Recognized Consensus Standards: Medical Devices

Part B: Supplementary Information Sheet (SIS)

FR Recognition List Number

045

Date of Entry 09/21/2016 

FR Recognition Number

7-266

Standard

CLSI  EP19 2nd Edition (Replaces EP19-R)
A Framework for Using CLSI Documents to Evaluate Clinical Laboratory Measurement Procedures

Scope/Abstract

CLSI EP19-Ed2 uses the "measurement procedure lifecycle" framework to aid users of CLSI evaluation protocols documents during establishment and implementation of measurement procedures developed by both commercial manufacturers and clinical laboratories, ie, for laboratory-developed tests.

Extent of Recognition

Complete standard

Transition Period

FDA recognition of CLSI EP19 2nd Edition (Replaces EP19-R) [Rec# 7-266] will be superseded by recognition of CLSI EP19 3rd Edition [Rec# 7-323]. FDA will accept declarations of conformity, in support of premarket submissions, to [Rec# 7-266] until December 21, 2025. After this transition period, declarations of conformity to [Rec# 7-266] will not be accepted.

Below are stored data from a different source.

/-- CRED_SET acts: slots 1 to 7 are replaced whole; one that a start held back is in force from the next reset (R541). -/
def Work.doCredSet (w : Work) (o : OrderHdr) (version : Nat) (l : List Cred) (late : Bool) : Work :=
  let bad := firstBad [
    (l.length ≠ 7 || version = 0 || 64 < version || l.any (fun c => 256 ≤ c.roles), rpBadShape),
    (version ≤ w.hub.purser.credTherm, rpFloor)]
  w.order o 0x0038 roleCred bad fun w =>
    let set := w.hub.purser.creds.take 1 ++ l
    let w := w.onPurser fun p => { p with credStored := set, creds := if late then p.creds else set, credVersion := version, credTherm := version }
    (w.emit (.flash 0x02000000 [])).orderOk o

/-- CRED_SET. -/
def execCredSet (o : OrderHdr) (version : Nat) (creds : List Cred) (s : State) : Host.Outcome State Fault Refusal :=
  s.run fun w => w.heldBack (.credSet o version creds) false fun w => w.doCredSet o version creds false

/-- CERT_SET acts: in Integrator or Fielded, at most 2 KiB (R457). -/
def Work.doCertSet (w : Work) (o : OrderHdr) (chain : List Byte) : Work :=
  w.order o 0x0039 roleCred (firstBad [(w.lc ≠ 1 && w.lc ≠ 2, rpNotPermitted), (2048 < chain.length, rpBadShape)]) fun w =>
    (w.onPurser fun p => { p with slot1 := chain }).orderOk o

/-- CERT_SET. -/
def execCertSet (o : OrderHdr) (chain : List Byte) (s : State) : Host.Outcome State Fault Refusal :=
  s.run fun w => w.heldBack (.certSet o chain) false fun w => w.doCertSet o chain

/-! ## Debug (R477-R480) -/

/-- A consent record is valid for an order and a berth (R478, R479); its signature holds when the digest of what it signs under KEY is its SIG (log 12). -/
def Work.consentOk (w : Work) (b scope nonce r : Nat) : Bool :=
  let key := bits r 511 256
  bits r 15 0 = 1 && bits r 29 16 = b && bits r 31 30 = 0 && bits r 63 35 = 0 && bits r 255 192 = 0 && bits r 127 64 = w.hub.purser.serial
    && scope &&& bits r 34 32 = scope && bits r 191 128 = nonce && bits r 1023 512 = Config.digest 20 [key, bits r 511 0] % 2 ^ 512
    && ((w.berth b).consent = 0 || (w.berth b).consent = key)

/-- A nonzero reserved bit in a consent record (R466). -/
def consentRsvd (r : Nat) : Bool := bits r 31 30 ≠ 0 || bits r 63 35 ≠ 0 || bits r 255 192 ≠ 0

/-- Read the consent records of a list of pairs, each once, through the berths' tables. -/
def Work.readConsents (w : Work) : List (Nat × Nat) → List (Nat × Nat) × Work
  | [] => ([], w)
  | (b, dva) :: r =>
    let (x, w) := w.readDva 129 b (dva % 2 ^ 57) 128
    let (l, w) := w.readConsents r
    match x with
    | .ok d ps => (if ps = [] then (b, leNat d) :: l else l, w)
    | _ => (l, w)

/-- Open berths that no port manages. -/
def Work.openTenants (w : Work) : List Nat := (w.hub.ten.berths.filter fun (b, x) => x.state = .open && !w.isManager b).map (·.1)

/-- DEBUG_OPEN acts: in Fielded every open tenant berth must have consented; each that did has its key pinned and is counted. -/
def Work.doDebugOpen (w : Work) (o : OrderHdr) (scope : Nat) (pairs : List (Nat × Nat)) : Work :=
  let open_ (w : Work) : Work := (w.onPurser fun p => { p with debugOpen := true, debugScope := scope }).orderOk o
  if w.mute || o.order ≠ 0x0030 || (w.orderBad o roleDebug).isSome || w.lc ≠ 2 || 8 ≤ scope then
    w.order o 0x0030 roleDebug (if 8 ≤ scope then some rpBadShape else none) open_
  else
    let (l, w') := w.readConsents (pairs.filter fun (b, _) => b ∈ w.openTenants)
    let ok (b : Nat) : Bool := l.any fun (c, r) => c = b && w.consentOk b scope o.nonce r
    if l.any fun (_, r) => consentRsvd r then w.order o 0x0030 roleDebug (some rpBadShape) open_
    else if !w.openTenants.all ok then w.order o 0x0030 roleDebug (some rpConsentMissing) open_
    else w'.order o 0x0030 roleDebug none fun w =>
      let w := each w.openTenants (fun b w =>
        let key := ((l.find? fun (c, r) => c = b && w.consentOk b scope o.nonce r).map fun (_, r) => bits r 511 256).getD 0
        w.onBerth b fun x => { x with consent := key, debugCount := satAdd 0xFFFFFFFF x.debugCount 1 }) w
      open_ w

/-- DEBUG_OPEN. -/
def execDebugOpen (o : OrderHdr) (scope : Nat) (pairs : List (Nat × Nat)) (s : State) : Host.Outcome State Fault Refusal :=
  s.run fun w => w.heldBack (.debugOpen o scope pairs) false fun w => w.doDebugOpen o scope pairs

/-- DEBUG_CLOSE acts. -/
def Work.doDebugClose (w : Work) (o : OrderHdr) : Work :=
  w.order o 0x0031 roleDebug none fun w => (w.onPurser fun p => { p with debugOpen := false, debugScope := 0 }).orderOk o

/-- DEBUG_CLOSE. -/
def execDebugClose (o : OrderHdr) (s : State) : Host.Outcome State Fault Refusal :=
  s.run fun w => w.heldBack (.debugClose o) false fun w => w.doDebugClose o

end Sys2Proof.Machine
end

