/-- Vectors of L elements that issue under the mask (R199): all of them but those that PRED 1 skips. -/
def Op.issues (c : Op) (mask L : Nat) : List Nat :=
  (List.range c.st.nv).filter fun v => c.st.pred ≠ 1 || bits mask (v * L + L - 1) (v * L) ≠ 0

/-! ## Results -/

/-- What a step does to its engine: regions read, bit writes (place, width, code, issue) applied in order, vectors written poisoned by an issue, whole vectors moved in order (place, bytes, poison, issue), parameter words, out-of-bounds indices, an access of a device stream, and what issued or was skipped. -/
structure OpOut where
  reads : List (Nat × Nat) := []
  writes : List (Nat × Nat × Nat × Nat) := []
  bad : List (Nat × Nat) := []
  moves : List (Nat × List Byte × Bool × Nat) := []
  params : List (Nat × Nat) := []
  bounds : Nat := 0
  access : Option (Access × List (Nat × Nat)) := none
  issued : Nat := 0
  skipped : Nat := 0
  tileSkipped : Bool := false

/-- Vectors that a result's writes touch. -/
def OpOut.vecs (o : OpOut) : List Nat :=
  (o.writes.map fun (p, _, _, _) => vecOf (p / 8)) ++ (o.moves.flatMap fun (a, d, _, _) => vecsOf a d.length)

/-- Results before a faulting issue enter local memory; poison follows R185. -/
def applyOut (m : Wright) (o : OpOut) (limit : Option Nat) : Wright :=
  let live (i : Nat) : Bool := match limit with | some v => i < v | none => true
  let ws := o.writes.filter fun (_, _, _, i) => live i
  let m := ws.foldl (fun m (p, n, c, _) => putLocal m p n c) m
  let bad := (o.bad.filter fun (_, i) => live i).map (·.1)
  let touched := ws.map fun (p, _, _, _) => vecOf (p / 8)
  let m := { m with poison := bad.foldl addTo (m.poison.filter fun v => v ∉ touched) }
  (o.moves.filter fun (_, _, _, i) => live i).foldl (fun m (a, d, b, _) => localWrite m a d b) m

/-- Streams of a step lie as R194 asks. -/
def Op.aligned (c : Op) : Bool :=
  (stepRoles c.st).all fun (i, role) =>
    let s := streamOf c.r i
    let p := streamPos c.r s
    match role with
    | .mask => p % 4 = 0
    | _ => if s.space = 1 then isMx s.etype || p % 128 = 0 else p % 128 = 0

/-- The engine as the SEC-DED leaves it that read for an operator: a vector with an uncorrectable error is poisoned (R185). -/
def struck (m : Wright) (ev : OpEvent) : Wright := { m with poison := ev.upset.foldl addTo m.poison }

/-- Stall cycles of an engine, which hang on its pipeline and on its walks, count by a free value (R184, R188, R210; log 138). -/
def Work.stallCount (w : Work) (x c : Nat) : Work :=
  w.fresh.2.count 2 x c (w.fresh.1 % 2 ^ 48)

/-- Run one catalogue operator on an engine (R199, R209, R242): it waits on pending vectors, ends misaligned, and never writes a vector that failed its check twice. -/
def Work.runOp (k : Work) (ev : OpEvent) (op : Nat) (f : Op → OpOut) : Work :=
  k.stepGo ev.engine op fun r st k =>
    let x := ev.engine
    let c : Op := { m := struck (k.wright x) ev, r := r, st := st }
    if !c.aligned then k.endRun x stMisaligned
    else
      let o := f c
      if o.reads.any (fun (a, n) => pendIn c.m a n) || o.vecs.any (fun v => v ∈ c.m.pend) then k
      else
        let done (k : Work) : Work :=
          let k := (k.onWright x fun m => applyOut (struck m ev) o ev.twice).onRun x fun r =>
            { r with params := o.params.foldl (fun ps (i, v) => ps.set i v) r.params, bounds := min 0xFFFF (r.bounds + o.bounds) }
          let k := ((k.count 2 x 15 o.issued).count 2 x 16 (b2n o.tileSkipped)).count 2 x 17 o.skipped
          let k := ((k.viewCount r.launch.berth 0 o.issued).viewCount r.launch.berth 1 (b2n o.tileSkipped + o.skipped)).count 2 x 22 ev.once.length
          let k := (k.count 2 x 23 ev.corrected).stallCount x 18
          match ev.twice with
          | some v => k.datapathFault x v
          | none => k.nextStep x
        match o.access with
        | none => done k
        | some (a, spans) =>
          match k.probeSpans x r.launch.berth a.store (if a.store then a.writes.map fun (p, d, _) => (p, d.length) else spans) with
          | (.wait, k) => k
          | (.bad s _ _, k) => ((k.onWright x fun m => struck m ev).count 2 x 23 ev.corrected).endRun x (statusOf s)
          | (.ok _ _, k) =>
            if ev.twice.isSome then done k
            else done ((k.startAccess x r.launch.berth a spans).count 2 x 21 (if a.store then 128 * a.nv else 0))

/-! ## Matched operators (R220) -/

/-- A step whose every vector was skipped. -/
def skippedOut (reads : List (Nat × Nat)) : OpOut := { reads := reads, tileSkipped := true }

/-- Element j of the result from element j of the sources, under the mask: `regs` gives the regions an issue reads, `td` and `dst` the result's type and place, `width` 1 for a mask result. -/
def Op.matched (c : Op) (L n : Nat) (regs : Nat → List (Nat × Nat)) (dst : Nat) (place : Nat → Nat) (width : Nat) (f : Nat → Nat) : OpOut :=
  let mask := c.mask n
  let go := c.issues mask L
  let reads := c.maskRegs n ++ go.flatMap regs
  if c.st.pred = 1 && mask = 0 then skippedOut reads
  else
    let elems (v : Nat) : List Nat := (List.range L).map (· + v * L)
    { reads := reads,
      writes := go.flatMap fun v => ((elems v).filter fun j => bit mask j).map fun j => (8 * dst + place j, width, f j, v),
      bad := (go.filter fun v => badRegs c.m (regs v)).flatMap fun v => ((elems v).map fun j => (vecOf (dst + place j / 8), v)),
      issued := go.length, skipped := c.st.nv - go.length }

/-- Bytes 96-127 of each vector of a six-bit type that element writes touch are written as zero (R181). -/
def sixTail (t : Nat) (ws : List (Nat × Nat × Nat × Nat)) : List (Nat × Nat × Nat × Nat) :=
  if t = 8 || t = 9 then ws ++ (ws.map fun (p, _, _, i) => (p / 1024 * 1024 + 768, 256, 0, i)) else ws

/-- The bytes of a vector as a type moves them: of a six-bit type bytes 96-127 are not read, and are zero where written (R181). -/
def vectorBytes (t : Nat) (d : List Byte) : List Byte := if t = 8 || t = 9 then slice (slice d 0 96) 0 128 else d

/-- A matched operator of TA sources with a result in a type. -/
def Op.elementwise (c : Op) (srcs : List Src) (td : Nat) (f : Nat → Nat) : OpOut :=
  let L := lanes c.st.ta
  c.matched L (c.st.nv * L) (fun v => srcs.flatMap fun s => s.regs (v * L) L) (c.pos c.st.sd) (elemBit td) (eBits td) f

/-- Elements of the tile in TA. -/
def Op.n (c : Op) : Nat := c.st.nv * lanes c.st.ta

/-- Source tiles of the step's fields in TA. -/
def Op.a (c : Op) : Src := c.src c.st.sa c.st.ta c.n
def Op.b (c : Op) : Src := c.src c.st.sb c.st.ta c.n
def Op.c3 (c : Op) : Src := c.src c.st.sc c.st.ta c.n

/-- An integer result in INT8: wrapped, or saturated with SAT (R217). -/
def Op.int8 (c : Op) (i : Int) : Nat := unsignedOf 8 (if c.sat then satInt 8 i else i)

/-- A float result in TD (R213, R217). -/
def Op.enc (c : Op) (v : Val) : Nat := encodeVal c.st.td c.rnd c.sat v

/-- Elementwise arithmetic of two sources (R221). -/
def Op.arith2 (c : Op) (fv : Val → Val → Val) (fi : Int → Int → Int) : OpOut :=
  let a := c.a
  let b := c.b
  c.elementwise [a, b] c.st.td fun j => if c.st.ta = 5 then c.int8 (fi (a.int j) (b.int j)) else c.enc (fv (a.val j) (b.val j))

/-- ABS and NEG: with TA = TD a float changes only its sign bit (R216). -/
def Op.signOp (c : Op) (fv : Val → Val) (fi : Int → Int) (fs : Nat → Nat) : OpOut :=
  let a := c.a
  c.elementwise [a] c.st.td fun j =>
    if c.st.ta = 5 then c.int8 (fi (a.int j)) else if c.st.ta = c.st.td then fs (a.code j) else c.enc (fv (a.val j))

/-- Sign bit of a float type. -/
def signOf (t : Nat) : Nat := 2 ^ (eBits t - 1)

/-- One source through a function of values (R221, R223). -/
def Op.unary (c : Op) (fv : Val → Val) : OpOut :=
  let a := c.a
  c.elementwise [a] c.st.td fun j => c.enc (fv (a.val j))

/-- The condition that a CMP selects (R222). -/
def cmpHolds (cond : Nat) (a b : Val) : Bool :=
  let un := a.isNan || b.isNan
  let lt := !un && ltVal a b
  let gt := !un && ltVal b a
  let eq := !un && !lt && !gt
  match cond with
  | 0 => eq
  | 1 => !eq
  | 2 => lt
  | 3 => lt || eq
  | 4 => gt
  | 5 => gt || eq
  | _ => un
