/-! ## Binnacle (18) -/

/-- R507-R519, R522, R523, R588, R591: power and temperature. An evaluation adds up power and energy, and moves the throttle level one step up where the hub's own limit is passed, one step down once every average is low for long; a peak over PEAK_W moves it two steps. A change of an operating point ends at its target, a droop stretches the arithmetic clock until it recovers. A point that has aged gains 5 mV. A sensor past its throttle point holds the level, the critical state and the loss of voltage control put it at 7, a thermal trip resets the hub cold. How power is averaged and when the thermal rule ends are readings of the model (log 102, log 103). Where the Logs hear, memory below the hosts' is as before. -/
def Obligations.PowerControl : Prop :=
  let up (s : State) : Prop := s.work.binUp = true ∧ s.work.binPaused = false
  let free (s : State) : Prop := s.hub.bin.avsLost = false ∧ s.hub.bin.critical = false
  let measured (s : State) (x : PowerSample) : Bin := { s.hub.bin with pkgW := s.work.packageW x.hubW x.holdW, hist := (s.work.packageW x.hubW x.holdW :: s.hub.bin.hist).take 60000 }
  let noted (s t : State) (x : PowerSample) : Prop := t.hub.bin.pkgW = s.work.packageW x.hubW x.holdW ∧ t.hub.bin.hist = (measured s x).hist ∧ t.hub.bin.hubW = x.hubW
    ∧ t.hub.bin.energy = s.hub.bin.energy + 1000 * (x.hubW + x.holdW) ∧ t.hub.bin.pkgEnergy = s.hub.bin.pkgEnergy + 1000 * s.work.packageW x.hubW x.holdW ∧ t.hub.bin.droopOver = x.stretchOver
  let apart (s t : State) : Prop := (∀ a < 0x0008000000000000, t.mem.byte a = s.mem.byte a) ∧ Within s t (fun h => { h with bin := t.hub.bin, sites := t.hub.sites })
  let cool (s : State) (h m : Nat) : Prop := h + 3 ≤ s.hub.bin.body.tThrottle ∧ m ≤ 87
  (∀ s x, up s → free s → s.hub.bin.body.hubMaxW < x.hubW → Does (.throttleEvaluation x) s fun t =>
    t.hub.bin.level = min 7 (s.hub.bin.level + 1) ∧ noted s t x ∧ (t.hub.bin.hubTj, t.hub.bin.holdTj) = (x.hubTj, x.holdTj) ∧ apart s t)
  ∧ (∀ s x, up s → free s → 0 < s.hub.bin.level → s.hub.bin.level ≤ 7 → x.hubW ≤ s.hub.bin.body.hubMaxW → cool s x.hubTj x.holdTj → x.stretchOver = false → s.hub.bin.peakOver = false →
    averagesLow (measured s x) = true → s.hub.bin.lastChange + 10000 ≤ s.hub.now → Does (.throttleEvaluation x) s fun t =>
      t.hub.bin.level = s.hub.bin.level - 1 ∧ t.hub.bin.lastChange = s.hub.now ∧ noted s t x ∧ t.hub.bin.thermalHold = false ∧ apart s t)
  ∧ (∀ s x, s.work.binUp = true → s.work.binPaused = true → Does (.throttleEvaluation x) s fun t => noted s t x ∧ t.hub.bin.level = s.hub.bin.level ∧ Exactly s t (fun h => { h with bin := t.hub.bin }))
  ∧ (∀ s h m, up s → free s → s.hub.bin.body.peakW < s.work.packageW h m → Does (.peakCheck h m) s fun t =>
    t.hub.bin.peakOver = true ∧ t.hub.bin.level = min 7 (s.hub.bin.level + 2) ∧ apart s t)
  ∧ (∀ s h m, up s → free s → s.hub.bin.level ≤ 7 → s.work.packageW h m ≤ s.hub.bin.body.peakW → Does (.peakCheck h m) s fun t =>
    t.hub.bin.peakOver = false ∧ t.hub.bin.level = s.hub.bin.level ∧ apart s t)
  ∧ (∀ s v, s.work.binUp = true → s.hub.bin.stretched = false → tfind s.hub.bin.pendingOp 0 = some v → Does (.opChangeDone 0) s fun t =>
    opOf t.hub.bin 0 = v ∧ (∀ k < 3, k ≠ 0 → opOf t.hub.bin k = opOf s.hub.bin k) ∧ t.hub.bin.pendingOp = tdel s.hub.bin.pendingOp 0 ∧ t.hub.bin.level = s.hub.bin.level ∧ t.mem = s.mem)
  ∧ (∀ s d v, s.work.binUp = true → d = 1 ∨ d = 2 → tfind s.hub.bin.pendingOp d = some v → Does (.opChangeDone d) s fun t =>
    opOf t.hub.bin d = v ∧ (∀ k < 3, k ≠ d → opOf t.hub.bin k = opOf s.hub.bin k) ∧ t.hub.bin.pendingOp = tdel s.hub.bin.pendingOp d ∧ t.hub.bin.level = s.hub.bin.level ∧ t.mem = s.mem)
  ∧ (∀ s, s.hub.bin.stretched = true → Does (.opChangeDone 0) s fun t => Exactly s t id)
  ∧ (∀ s, s.work.binUp = true → s.hub.bin.stretched = false → Does .droopDetect s fun t =>
    t.hub.bin = { s.hub.bin with stretched := true } ∧ t.mem = s.mem ∧ Within s t (fun h => { h with bin := t.hub.bin }))
  ∧ (∀ s, s.hub.bin.stretched = true → Does .droopRecovery s fun t =>
    t.hub.bin = { s.hub.bin with stretched := false } ∧ t.mem = s.mem ∧ Within s t (fun h => { h with bin := t.hub.bin, free := t.hub.free }))
  ∧ (∀ s p, s.work.binUp = true → p < 8 → tget 0 s.hub.bin.trims p + 5 ≤ 60 → Does (.ageingMeasurement [p]) s fun t =>
    t.hub.bin = { s.hub.bin with trims := tset s.hub.bin.trims p (tget 0 s.hub.bin.trims p + 5) } ∧ tget 0 t.hub.start.profile.trims p = tget 0 s.hub.bin.trims p + 5
    ∧ (opTarget s.hub.bin 0 = p → s.hub.bin.avsLost = false → .avs 0 (arithMv s.hub.bin p + 5) ∈ t.hub.sent)
    ∧ t.mem = s.mem ∧ Within s t (fun h => { h with bin := t.hub.bin, start := t.hub.start }))
  ∧ (∀ s h m, up s → free s → s.hub.bin.level ≤ 7 → s.hub.bin.body.tThrottle ≤ h ∨ 90 ≤ m → Does (.sensorThreshold h m) s fun t =>
    t.hub.bin.thermalHold = true ∧ (t.hub.bin.hubTj, t.hub.bin.holdTj) = (h, m) ∧ t.hub.bin.level = s.hub.bin.level ∧ apart s t)
  ∧ (∀ s h m, up s → cool s h m → Does (.sensorThreshold h m) s fun t => t.hub.bin.thermalHold = false ∧ t.hub.bin.critical = false ∧ apart s t)
  ∧ (∀ s, s.work.binUp = true → s.hub.bin.critical = false → Does .thermalCritical s fun t =>
    t.hub.bin.critical = true ∧ t.hub.bin.level = 7 ∧ t.hub.bin.thermalHold = true ∧ .pldm 12 ∈ t.hub.sent ∧ apart s t)
  ∧ (∀ s, s.hub.start.hubRstN = true → s.work.resetHeldOff = false → Does .hubThermtrip s fun t =>
    t.hub.board.thermtripN = false ∧ t.hub.start.hubRstN = false ∧ t.hub.start.coldPending = true)
  ∧ ∀ s, s.work.binUp = true → s.hub.bin.avsLost = false → Does .avsbusFailure s fun t =>
    t.hub.bin.avsLost = true ∧ t.hub.bin.level = 7 ∧ (∀ r v, .avs r v ∈ t.hub.sent → .avs r v ∈ s.hub.sent) ∧ apart s t

/-- R518: no measurement of ageing takes a point more than 60 mV over its base voltage. Where OP7 needs more it is retired, in the Binnacle and for the life of the unit in the profile: the arithmetic preference is OP6 at most, BIN_STAT shows it, the Log has an entry, the throttle interrupt is raised on the management port and on every port in service. No SLOWED goes out, neither then nor when the arithmetic clock reaches the preference that is left. -/
def Obligations.OpSevenRetired : Prop :=
  let told (s t : State) : Prop := ∀ q k m, .helm q k m ∈ t.hub.sent → .helm q k m ∈ s.hub.sent
  (∀ s l, (∀ p < 8, tget 0 s.hub.bin.trims p ≤ 60) → Does (.ageingMeasurement l) s fun t => ∀ p < 8, tget 0 t.hub.bin.trims p ≤ 60)
  ∧ (∀ s l, s.work.binUp = true → 7 ∈ l → 55 < tget 0 s.hub.bin.trims 7 → s.hub.bin.op7Retired = false → Does (.ageingMeasurement l) s fun t =>
    t.hub.bin.op7Retired = true ∧ t.hub.start.profile.op7Retired = true ∧ tget 0 t.hub.bin.trims 7 = tget 0 s.hub.bin.trims 7 ∧ t.work.preferences.1 ≤ 6
    ∧ t.hub.mlog.seq = (s.hub.mlog.seq + 1) % 2 ^ 32 ∧ .pldm 11 ∈ t.hub.sent
    ∧ (∀ p ∈ s.work.portsUp, bit (tget 0 (t.work.port p).isr (s.work.irqVector p 11 / 64)) (s.work.irqVector p 11 % 64) = true)
    ∧ told s t ∧ (∀ a < 0x0008000000000000, t.mem.byte a = s.mem.byte a) ∧ Within s t (fun h => { h with bin := t.hub.bin, start := t.hub.start }))
  ∧ ∀ s v, s.work.binUp = true → s.hub.bin.op7Retired = true → s.hub.bin.stretched = false → tfind s.hub.bin.pendingOp 0 = some v → s.work.preferences.1 ≤ v → Does (.opChangeDone 0) s fun t =>
    t.hub.bin.arithOp = v ∧ t.work.preferences.1 ≤ 6 ∧ told s t

/-! ## The whole machine -/

/-- Log 1: a step takes the command at the front of the queue, and is that command on the state with the queue's rest; with no command waiting a microsecond of the block's own clock passes, which is the model's choice. -/
def Obligations.StepTakesFront : Prop :=
  (∀ c s, step { s with pending := c :: s.pending } = exec c s)
  ∧ ∀ s, s.pending = [] → step s = s.run Work.tick

/-- R246, R300, R335, R342, R398, R425, R426, R429, R510, R515, R602: what reset leaves. Memory is in its canonical form and lists nothing (that a byte nothing has written reads 0 is the model's choice, log 5); no command waits; P0 to P3 are managed by the Open berths 0 to 3 with no other berth open, every berth in RG0, every ring disabled; every Helm object in its start state; every partition OFF; the Binnacle at level 0 and OP7 with the default limits; no hub beyond this one. -/
def Obligations.ResetState : Prop :=
  let s := State.reset
  s.Safe ∧ s.mem.byte 0x004000000000 = 0 ∧ s.pending = []
  ∧ (∀ p < 4, s.work.mgr p = p ∧ (s.work.berth p).state = .open) ∧ (∀ b < 4096, 4 ≤ b → (s.work.berth b).state = .free) ∧ (∀ b, s.work.groupOf b = 0) ∧ (∀ b r, s.work.ring b r = {})
  ∧ (∀ m, s.work.mark m = {}) ∧ (∀ g, s.work.gate g = {}) ∧ (∀ i, s.work.part i = {}) ∧ (s.work.pool 0).berthFirst = 4 ∧ (s.work.pool 0).berthCount = 4092
  ∧ (s.hub.bin.level, s.hub.bin.arithOp, s.hub.bin.holdOp, s.hub.bin.memOp) = (0, 7, 7, 7) ∧ (s.hub.bin.body.peakW, s.hub.bin.body.hubMaxW) = (2400, 540) ∧ s.hub.bwr.window = 1000
  ∧ s.work.nhub = 0 ∧ s.work.hubId = 0
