-- ==== Sys2Proof/Tests/Slice0.lean ====
section
/-! SUPPORT. Small states, and for every statement with hypotheses a theorem that shows a state and operands that meet them, clause by clause; the ill-formed commands that the checks refuse; single steps against values of the spec. -/

namespace Sys2Proof.Tests

open Sys2Proof Sys2Proof.Machine

/-! ## States -/

/-- The state after reset with the hub changed. -/
def hubbed (f : Hub → Hub) : State := { State.reset with hub := f State.reset.hub }

/-- One site S0 with a record. -/
def sited (x : Site) : State := hubbed fun h => { h with sites := [(0, x)] }

/-- A site in full service, with every bundle and every option in force and credits on both sides. -/
def full : Site :=
  { state := 1, link := { step := 9, bundles := List.replicate 16 { active := true } },
    port := { coh := true, token := true, helm := true, initSent := true, initGot := true, toChip := hubGrants, granted := hubGrants, fromChip := hubGrants },
    power := { pwrEn := true, vcsPg := true, rstN := true } }

/-- A site at a step of its start. -/
def starting (n : Nat) : Site := { full with state := 6, link := { step := n }, port := {} }

/-- A site in full service with its link changed. -/
def linked (f : Link → Link) : State := sited { full with link := f full.link }

/-- A site in full service with one bundle changed. -/
def bundled (k : Nat) (f : Bundle → Bundle) : State := linked fun l => { l with bundles := l.bundles.modify k f }

/-- A frame of a type with an acknowledgement word and a payload, its CRC good. -/
def frameOf (ftype bseq ackWord sseq : Nat) (p : List Byte) : List Byte := frameBytes ftype bseq ackWord sseq p

/-- A site in full service with one bundle changed and the data frames of the last time given. -/
def bundled' (k : Nat) (f : Bundle → Bundle) (times : List (Nat × Nat)) : State :=
  linked fun l => { l with bundles := l.bundles.modify k f, dataTimes := times }

/-- A capability record (R64): version 1, 75 W, one site revision, every option, its CRC. -/
def capRecord : Nat :=
  let f : List (Nat × Nat) := [(16, 1), (128, 0), (8, 1), (8, 1), (1, 1), (1, 1), (1, 1), (13, 0), (8, 75), (8, 95), (144, 0), (144, 0)]
  pack (f ++ [(32, crc32 (leBytes 60 (pack f)))])

/-- The leaf of a 64 KiB page that may be written, in the Hold scratch of partition 0. -/
def scratchLeaf : Nat := pack [(2, 1), (1, 1), (77, 0), (36, 0x400000)]

/-- Berth 4 holds the scratch of partition 0 and has it at DVA 0, in the translations of some units. -/
def mapped (f : Hub → Hub) : State := hubbed fun h => f
  { h with memory := { h.memory with parts := [(0, { mode := 3, holder := 4 })] },
           chart := { h.chart with tlb := [0, 16, 80, 96, 128, 129].map fun u => { unit := u, berth := 4, base := 0, log2 := 16, leaf := scratchLeaf } } }

/-- A memory with bytes written. -/
def withBytes (s : State) (a : Nat) (d : List Byte) : State := { s with mem := s.mem.apply (.write a d) }

/-- P0 in service, its PF0 free to issue. -/
def port0 : Port := { state := 2, ready := true, width := 16, rate := 6, perstN := true, funcs := [(0, { bme := true })] }

/-- A word of an entry: opcode, host pointer 0x1000, then fields from bit 256. -/
def entryWord (opcode : Nat) (fields : List (Nat × Nat)) : Nat := pack ([(8, opcode), (120, 0), (64, 0x1000), (1, 1), (63, 0)] ++ fields)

Relevant FDA Guidance and/or Supportive Publications*

Appropriate Use of Voluntary Consensus Standards in Premarket Submissions for Medical Devices - Guidance for Industry and Food and Drug Administration Staff, issued September 2018.

FDA Technical Contacts

Marina V. Kondratovich   FDA/CDRH/OPEQ/OIDRH/   301-796-6036   marina.kondratovich@fda.hhs.gov

Zivana Tezak   FDA/OC/CDRH/OPEQ/OIDRH/   301-796-6206   Zivana.Tezak@fda.hhs.gov

Standards Development Organization

CLSI Clinical Laboratory Standards Institute https://clsi.org/

FDA Specialty Task Group (STG)

InVitro Diagnostics

*These are provided as examples and others may be applicable.